Thank you for adding the tests. I have to admit, they are a bit too much magic for my taste :/

The issue is, what use does the test case have if I can't easily verify (by reviewing it) that it is actually testing the correct thing? I first have to verify that the test infrastructure works correctly. Dynamically generated test inputs make this even harder.

Do you know about https://crates.io/crates/test-case?

I'd suggest the following improvements, although they can be left for later in favor of making progress towards AutoNATv2 :)

  • Always only use one listen address
  • Always only use one dial address
  • Make two parameterized tests, one for positive, one for negative
  • Use simple parameters when the actual value doesn't matter, for example, 1.1.1.1
    #[test_case("/ip4/10.0.0.1/tcp/4000", "/ip4/1.1.1.1/tcp/8080"; "when dialing TCP on IPv4 with existing TCP listener")]
    fn should_reuse_port(listener_addr: &str, dial_addr: &str) {
		// impl
    }

    #[test_case("/ip4/10.0.0.1/tcp/4000", "/ip4/1.1.1.1/udp/8080/quic"; "when dialing QUIC on IPv4 with existing TCP listener")]
    fn should_not_reuse_port(listener_addr: &str, dial_addr: &str) {
		// impl
    }

I thought the test cases were really elegant. But the mentioned crate seems like a better way (although it will increase compile time). I will rewrite the test cases to be easier to verify.

umgefahren avatar Oct 09 '23 09:10 umgefahren

To make sure we are on the same page, I would expect the static libp2p_tcp::Config::port_reuse to go away, as we now have the dynamic configuration through DialOpts.

Me too!

thomaseizinger avatar Oct 19 '23 11:10 thomaseizinger

I have implemented your suggestions, formatted the code and did the necessary refactoring to the libp2p-tcp transport. The test cases for libp2p-swarm and libp2p-tcp should pass now. I think the first milestone of my grant is reached, if @mxinden would agree. Let me know as soon as possible so that I can issue a bill.

umgefahren avatar Oct 19 '23 13:10 umgefahren

The test cases for libp2p-swarm and libp2p-tcp should pass now.

Awesome! I'll have a look in detail today.

thomaseizinger avatar Oct 19 '23 19:10 thomaseizinger

On my machine, the CI passes now. I hope I have implemented all your suggestions.

umgefahren avatar Oct 21 '23 16:10 umgefahren

On my machine, the CI passes now. I hope I have implemented all your suggestions.

Can you run cargo clippy --all-features --all-targets with a recent nightly compiler? That should turn up the remaining errors locally :)

thomaseizinger avatar Oct 21 '23 21:10 thomaseizinger

I'm currently writing the actual AutoNATv2 implementation. Quite a big chunk of that is just request_response, but it's currently not possible to get the observed address for an incoming request. I think it would be quite easy to implement that and something we could get into v0.53.

The only downside I see is that the API may become more complex. What do you guys thing?

umgefahren avatar Oct 30 '23 15:10 umgefahren

Quite a big chunk of that is just request_response, but it's currently not possible to get the observed address for an incoming request. I think it would be quite easy to implement that and something we could get into v0.53.

How would you want to expose it?

In general, I consider libp2p-request-response an abstraction aiming to solve simple use-cases. For more complex use-cases, I suggest writing the logic custom from scratch, instead of extending libp2p-request-response and thus making it more complex.

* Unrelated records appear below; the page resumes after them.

/-- div writes rd and rd + 1 and pp, so r7 stays; a push changes sp and pp, so fl stays. -/
theorem witness_RegistersChangeOnlyAsDestinations :
    (∃ t, exec (.div 5 3 4) (changed (start []) [(4, 1)] []) = .next t) ∧ (7 : RegIdx).val ∉ destinations (.div 5 3 4) ∧
    ¬ implicitWrites Config.reference (.div 5 3 4) 7 ∧
    (∃ t, exec (.push 0) (start []) = .next t) ∧ ¬ implicitWrites Config.reference (.push 0) 17 := by
  refine ⟨⟨_, rfl⟩, by decide, ?_, ⟨_, rfl⟩, ?_⟩ <;> unfold implicitWrites <;> decide

theorem witness_ReservedFlagsHaveNoProducer :
    (start []).cfg.Valid ∧ (∃ t, exec (.cmp 0 1) (changed (start []) [(17, 0xFFFFFFFF)] []) = .next t) ∧
    Flag.overflow ∈ [Flag.overflow, .ciae, .cibe, .eiae, .eibe] ∧ Flag.eibe ∈ [Flag.overflow, .ciae, .cibe, .eiae, .eibe] ∧
    (start []).cfg.regMap.fl.val ∉ destinations (.cmp 0 1) := ⟨by decide, ⟨_, rfl⟩, by decide, by decide, by decide⟩

/-- The last of the three bytes a store writes. -/
theorem witness_MemoryChangesOnlyUnderStoreAndPush :
    ∃ t, exec (.store 0 1) (changed (start []) [(0, 0xFD), (1, 5)] []) = .next t ∧
      Memory.read t.mem 0xFF ≠ Memory.read (changed (start []) [(0, 0xFD), (1, 5)] []).mem 0xFF := ⟨_, rfl, by decide⟩

theorem witness_EveryStepKeepsTheInvariant :
    (start [0x12, 0x00]).Inv ∧ ∃ t, step (start [0x12, 0x00]) = .next t := ⟨by decide, _, rfl⟩

/-- Valid parameters at both ends of MEMSIZE, and with another order of the special registers. -/
theorem witness_ResetSatisfiesTheInvariant :
    Config.Valid { Config.reference with memSize := 4 } ∧ Config.Valid { Config.reference with memSize := 2 ^ 32 } ∧
    Config.Valid { Config.reference with regMap := { RegMap.reference with pp := 0, sp := 1, fl := 2 } } := by decide

theorem witness_ResetStateIsComplete : Config.reference.Valid := by decide

/-- Each clause at its boundary: 3 and 2^32 + 1 outside, 4 and 2^32 inside. -/
theorem witness_ConstructionRefusesMemoryOutsideTheBounds :
    { Config.reference with memSize := 3 }.memSize < 4 ∧ 2 ^ 32 < { Config.reference with memSize := 2 ^ 32 + 1 }.memSize ∧
    (4 ≤ 4 ∧ 4 ≤ 2 ^ 32) ∧ 4 ≤ 2 ^ 32 ∧ 2 ^ 32 ≤ 2 ^ 32 := by decide

/-- Each clause at its boundary: an image of MEMSIZE bytes, and one byte more. -/
theorem witness_ImageLoadWritesTheImageAtZero :
    (List.replicate 256 (0 : Byte)).length ≤ State.reset.cfg.memSize ∧
    State.reset.cfg.memSize < (List.replicate 257 (0 : Byte)).length := by
  rw [List.length_replicate, List.length_replicate]; decide

theorem witness_FirstStepStartsAtZero :
    Config.reference.Valid ∧ (List.replicate 256 (0 : Byte)).length ≤ Config.reference.memSize := by
  rw [List.length_replicate]; decide

theorem witness_InspectionShowsAllRegistersAndMemory : 0xFF < State.reset.cfg.memSize ∧ State.reset.cfg.Valid := by decide

/-- The reset state itself, and the last window of its memory. -/
theorem witness_ZeroedMemoryRunsAdd :
    State.reset.cfg.opcodeMap = OpcodeMap.reference ∧
    State.reset.cfg.regMap.pp = 15 ∧ State.reset.cfg.regMap.sp = 16 ∧ State.reset.cfg.regMap.fl = 17 ∧
    State.reset.pp.toNat + 6 ≤ State.reset.cfg.memSize ∧ (∀ k < 6, windowByte State.reset k = 0) ∧
    (startAt 0xFA []).pp.toNat + 6 ≤ (startAt 0xFA []).cfg.memSize ∧ (∀ k < 6, windowByte (startAt 0xFA []) k = 0) := by
  decide

end Sys2Proof.Tests
end

section
/-! PROOFS. Construction (R5 to R8 of `00_scope.md`): what `Config.Valid` asks, written out without its lists, and what
`construct` answers on either side of it. -/

namespace Sys2Proof

/-! ### The admitted parameters -/

theorem Mnemonic.nodup_all : Mnemonic.all.Nodup := by decide

theorem Flag.nodup_all : Flag.all.Nodup := by decide

/-- R6: the codes of the list of mnemonics do not repeat exactly when OPCODE_MAP is injective. -/
theorem OpcodeMap.nodup_codes_iff {o : OpcodeMap} :
    (Mnemonic.all.map o.code).Nodup ↔ ∀ m n : Mnemonic, o.code m = o.code n → m = n :=
  ⟨fun h m n => inj_of_nodup_map h m.mem_all n.mem_all, fun h => Mnemonic.nodup_all.map h⟩

/-- R8: the bits of the list of flags do not repeat exactly when FLAG_BIT is injective. -/
theorem FlagMap.nodup_bits_iff {b : FlagMap} :
    (Flag.all.map b.bit).Nodup ↔ ∀ f g : Flag, b.bit f = b.bit g → f = g :=
  ⟨fun h f g => inj_of_nodup_map h f.mem_all g.mem_all, fun h => Flag.nodup_all.map h⟩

mxinden avatar Oct 30 '23 15:10 mxinden

I have written a small prototype. I will open a PR with it and I would suggest discussing there if the added observed_addr makes it to complex.

I want to add that, at least in this case, request-response will probably cut down on complexity in that code.

This is the first network behavior I implement from scratch and it's really a lot of boilerplate to make it work.

umgefahren avatar Oct 30 '23 15:10 umgefahren

Quite a big chunk of that is just request_response, but it's currently not possible to get the observed address for an incoming request. I think it would be quite easy to implement that and something we could get into v0.53.

How would you want to expose it?

In general, I consider libp2p-request-response an abstraction aiming to solve simple use-cases. For more complex use-cases, I suggest writing the logic custom from scratch, instead of extending libp2p-request-response and thus making it more complex.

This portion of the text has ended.